We recommend checking your flagged items at least once a week when you first enable fraud detection. As you learn your program’s patterns, you can adjust thresholds and switch from Flag to Reject mode for detection methods where you’re confident in the results.
Frequently asked questions
Can I enable fraud detection on an existing program?
Yes. Enabling fraud detection doesn’t affect existing referrals or affiliates retroactively. It only applies to new activity going forward.
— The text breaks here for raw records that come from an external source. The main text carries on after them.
/-- The partition record of an image in the partition that takes it: what the device gave the partition stays its own (log entry 30). -/
def Part.restored (old new : Part) (d : W64 → W64) (stopped : Bool) : Part :=
  let pcb := keep (keep (keep (keep old.pcb new.pcb 1 3) new.pcb 0x08 24) new.pcb 0x38 24) new.pcb 0x60 1
  { old with
    open_ := true, rail := new.rail, floor := new.floor, defpt := new.defpt, clusters := new.clusters, reserved := new.reserved
    reelShare := new.reelShare, pcb, bar2Drops := new.bar2Drops, asids := restoredAsids old.asids new.asids
    graphs := tmap (fun _ g => g.map (Graph.moved old new)) old.graphs
    kicks := tmap (fun _ k => k.moved old new) old.kicks
    gov := { old.gov.shifted d with
      chosen := new.gov.chosen, inForce := new.gov.inForce, raising := none, quiesce := none, cycles := new.gov.cycles
      cyclesAt := new.gov.cyclesAt, next := new.gov.next, sent := new.gov.sent }
    reported := old.reported.map (reCode old new), stopped, cut := .none, nextSluice := new.nextSluice }

/-- A transfer slot of an image: a promise is shifted by the span of the restore. -/
def Xfer.restored (old new : Part) (d : W64 → W64) (x : Xfer) : Xfer :=
  { x with promise := if x.promise == 0 || x.promise == all64 then x.promise else d x.promise
           kept := x.kept.map fun k => (reEnd old new k.1, k.2.moved old new)
           starter := reWho old new x.starter }

/-- A context of an image in the place of another, whose reads of the timebase it follows (R20). -/
def Ctx.restored (old new : Part) (d : W64 → W64) (l : SlotMap) (now x : Ctx) : Ctx :=
  { x with stopNext := false, released := x.released.map (Send.moved old new d), lastTbc := now.lastTbc
           sent := x.sent.map fun y => (y.1.moved old new l, y.2)
           out := x.out.map fun (o : Pending) => { o with home := reEnd old new o.home } }

/-- The contexts of an image, and the others with what they have last read of the timebase. -/
def Cell.clocked (now : Cell) (l : Tbl Ctx) : Tbl Ctx :=
  now.clocks.foldl (fun l y => if l.any fun z => z.1 == y.1 then l else tset l y.1 y.2) l

/-- A cell of an image in the place of another: what counts physical time and place stays, and the TLB starts empty (R21, R438). The cycles
that arrivals and the array are timed by run on, and CYC goes on from the physical cell's own count. One that has tripped stays out until it
has cooled (R371), and a move that is under way goes on (R370, R428). -/
def Cell.restored (old new : Part) (d : W64 → W64) (l : SlotMap) (now c : Cell) : Cell :=
  let re := fun n => recell old new n
  { c with
    ctxs := now.clocked (tmap (fun k x => Ctx.restored old new d l (now.ctx k) x) c.ctxs)
    displaced := c.displaced.map (Ctx.restored old new d l {})
    reservs := c.reservs.map fun (r : Reserv) => { r with slot := l.at_ r.slot }
    popOpen := c.popOpen.map fun y => (laneKey (redie old new (y.1 / 256)) (y.1 % 256), y.2)
    tlb := [], xfers := tmap (fun _ x => x.restored old new d) c.xfers
    bars := tmap (fun _ (b : Barrier) => { b with counted := b.counted.map re, deps := [], pdeps := [] }) c.bars
    refusals := { c.refusals with listed := c.refusals.listed.map (reEnd old new) }
    cycOff := (now.cyc + now.cycOff) + (2 ^ 64 - c.cyc % 2 ^ 64), temp := now.temp, issueNum := now.issueNum, issueDen := now.issueDen
    gone := now.gone, out := c.out || now.gone || now.tripped, halted := now.halted, busyCycles := now.busyCycles
    promenade := now.promenade, failing := now.failing, tripped := now.tripped, retrip := now.retrip, resumedAt := now.resumedAt }

/-- A slot of an image. -/
def Slot.restored (old new : Part) (pn : Nat) (x : Slot) : Slot :=
  { x with part := pn, toAsk := x.toAsk.map (recell old new), grants := x.grants.map fun y => (recell old new y.1, y.2) }

/-- A pool lane of an image. -/
def PoolLane.restored (old new : Part) (pn : Nat) (x : PoolLane) : PoolLane :=
  { x with part := some pn, cells := x.cells.map (recell old new), parked := x.parked.map fun y => (recell old new y.1, y.2) }

/-- The slots of an image put into the tables of their dies, with where each has gone; none where a table is full. -/
def putSlots (old new : Part) (g : Slot → Slot) : List (Nat × Nat × Slot) → State → SlotMap → Option (State × SlotMap)
  | [], s, l => some (s, l)
  | (d, k, x) :: rest, s, l => do
    let die ← new.dies[d]?
    let k' ← (s.die die).freeSlot
    putSlots old new g rest (s.setSlot die k' (g x)) (l ++ [((old.dies.getD d 0, k), (die, k'))])

/-- The pool lanes of an image put where their place words name them; none where another partition has the lane. -/
def putLanes (new : Part) (g : PoolLane → PoolLane) : List (Nat × Nat × PoolLane) → State → Option State
  | [], s => some s
  | (d, k, x) :: l, s => do
    let die ← new.dies[d]?
    guard ((s.lane die k).part.isNone)
    putLanes new g l (s.setLane die k (g x))

/-- Whether the private bytes of an image are those that the device wrote: its context areas and its partition record (R436). -/
def Image.genuine (i : Image) : Bool :=
  (number 0 i.part.cells).all (fun y => (List.range 0x40000).all fun k =>
    mread i.mem (hbmKey (i.dump + 0x100000 * y.1 + 0x91000 + k)) == Config.imageByte y.2 (0x91000 + k) i.turn) &&
  (List.range 0x100000).all fun k =>
    mread i.mem (hbmKey (i.dump + 0x100000 * i.part.cellCount + k)) == Config.imageByte 0xFFF k i.turn

/-- Whether the digests of an image are those of its sections, and this device's key verifies the signature over them (R438). A signature
that the device itself makes verifies (RFC 8032), so that it is taken without the equation. -/
def Image.signed (i : Image) : Bool :=
  let m := i.digests.flatten
  i.digests == sectionDigests i.part i.mem && (i.signature == deviceSign m || edVerify deviceKey i.signature m)

/-- Whether a partition may take an image (R436, R438). -/
def Part.takes (p : Part) (pn : Nat) (i : Image) (dump : Nat) : Bool :=
  field i.part.pcb 0 1 == pn && i.part.clusters.length == p.clusters.length && i.part.slabs == p.slabs &&
  i.part.asidBase == p.asidBase && i.part.asidCount == p.asidCount && i.dump == dump && i.genuine && i.signed

/-- The cells of an image loaded from the image and the dump area. `was` gives the cells as they were before. -/
def loadImages (i : Image) (new : Part) (d : W64 → W64) (l : SlotMap) (was : Nat → Cell) : List (Nat × Cell) → State → State
  | [], s => s
  | (k, c) :: rest, s =>
    let n := new.dev k
    loadImages i new d l was rest ((s.setCell n (Cell.restored i.part new d l (was n) c)).readImage n (i.dump + 0x100000 * k))

/-- A partition restored from an image; none where its slots or lanes find no place. -/
def State.restore (s : State) (pn : Nat) (i : Image) : Option State := do
  let p := s.part pn
  let d := shiftTime s.tbc i.tbc
  let was := s.cell
  let s := s.wipePart pn
  let s := i.mem.foldl (fun (s : State) y => { s with mem := mwrite s.mem y.1 y.2 }) s
  let s := s.setPart pn (i.part.restored p d s.machineCheck)
  let (s, l) ← putSlots i.part p (Slot.restored i.part p pn) i.slots s []
  let s := loadImages i p d l was i.cells s
  putLanes p (PoolLane.restored i.part p pn) i.lanes
    { s with refused := s.refused ++ i.refused.map fun m => (m.moved i.part p l, s.tbc) }

/-- RESTORE_PART: a partition's state from a safe-tier image. A failed check, a place that slots or lanes do not find among them, leaves
the partition unchanged (R438). -/
def execRestorePart (fn : Fn) (cmd0 : W64) (s : State) : Out :=
  command "RESTORE_PART" { opcode := 0x0303, masks := [all64, all64] } fn cmd0 s anyState fun pn s =>
    let n := Fn.num fn
    let p := s.part pn
    let waits := s.cmds.any fun f => f.2.cuts pn
    if p.cut == .closing || p.cut == .preempting || p.cut == .preempted || waits then .fail stInUse
    else match tget none s.images (s.cmd n 1).toNat with
    | none => .fail stBadParameter
    | some i =>
      if !p.takes pn i (s.cmd n 2).toNat then .fail stBadParameter
      else match s.restore pn i with
      | some s => .done [] s
      | none => .fail stBadParameter

end Sys2Proof.Machine
end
You can safely turn on any detection method without impacting referrals that have already been created or paid.
Will fraud detection slow down my site?
No. Fraud checks run during referral creation and affiliate registration, which are events that happen infrequently compared to normal page views. The checks add negligible processing time and don’t affect your site’s frontend performance.
Do I need all detection methods enabled?
No. Start with Self-Referral Prevention (recommended for all programs) and add other methods as needed based on your program’s size and risk profile. Each method is independent, so you can enable, disable, or adjust any of them at any time without affecting the others.
How do I know if fraud detection is working?
After enabling detection:
- Check AffiliateWP » Referrals periodically for flagged or rejected referrals
- Review the Anti-Fraud reports tab (when available) for overall fraud metrics
- Look for the red flag icon next to referral IDs, which indicates a detected fraud pattern
If you see no flags after several weeks of normal traffic, that’s a good sign. It likely means your program doesn’t have fraud activity.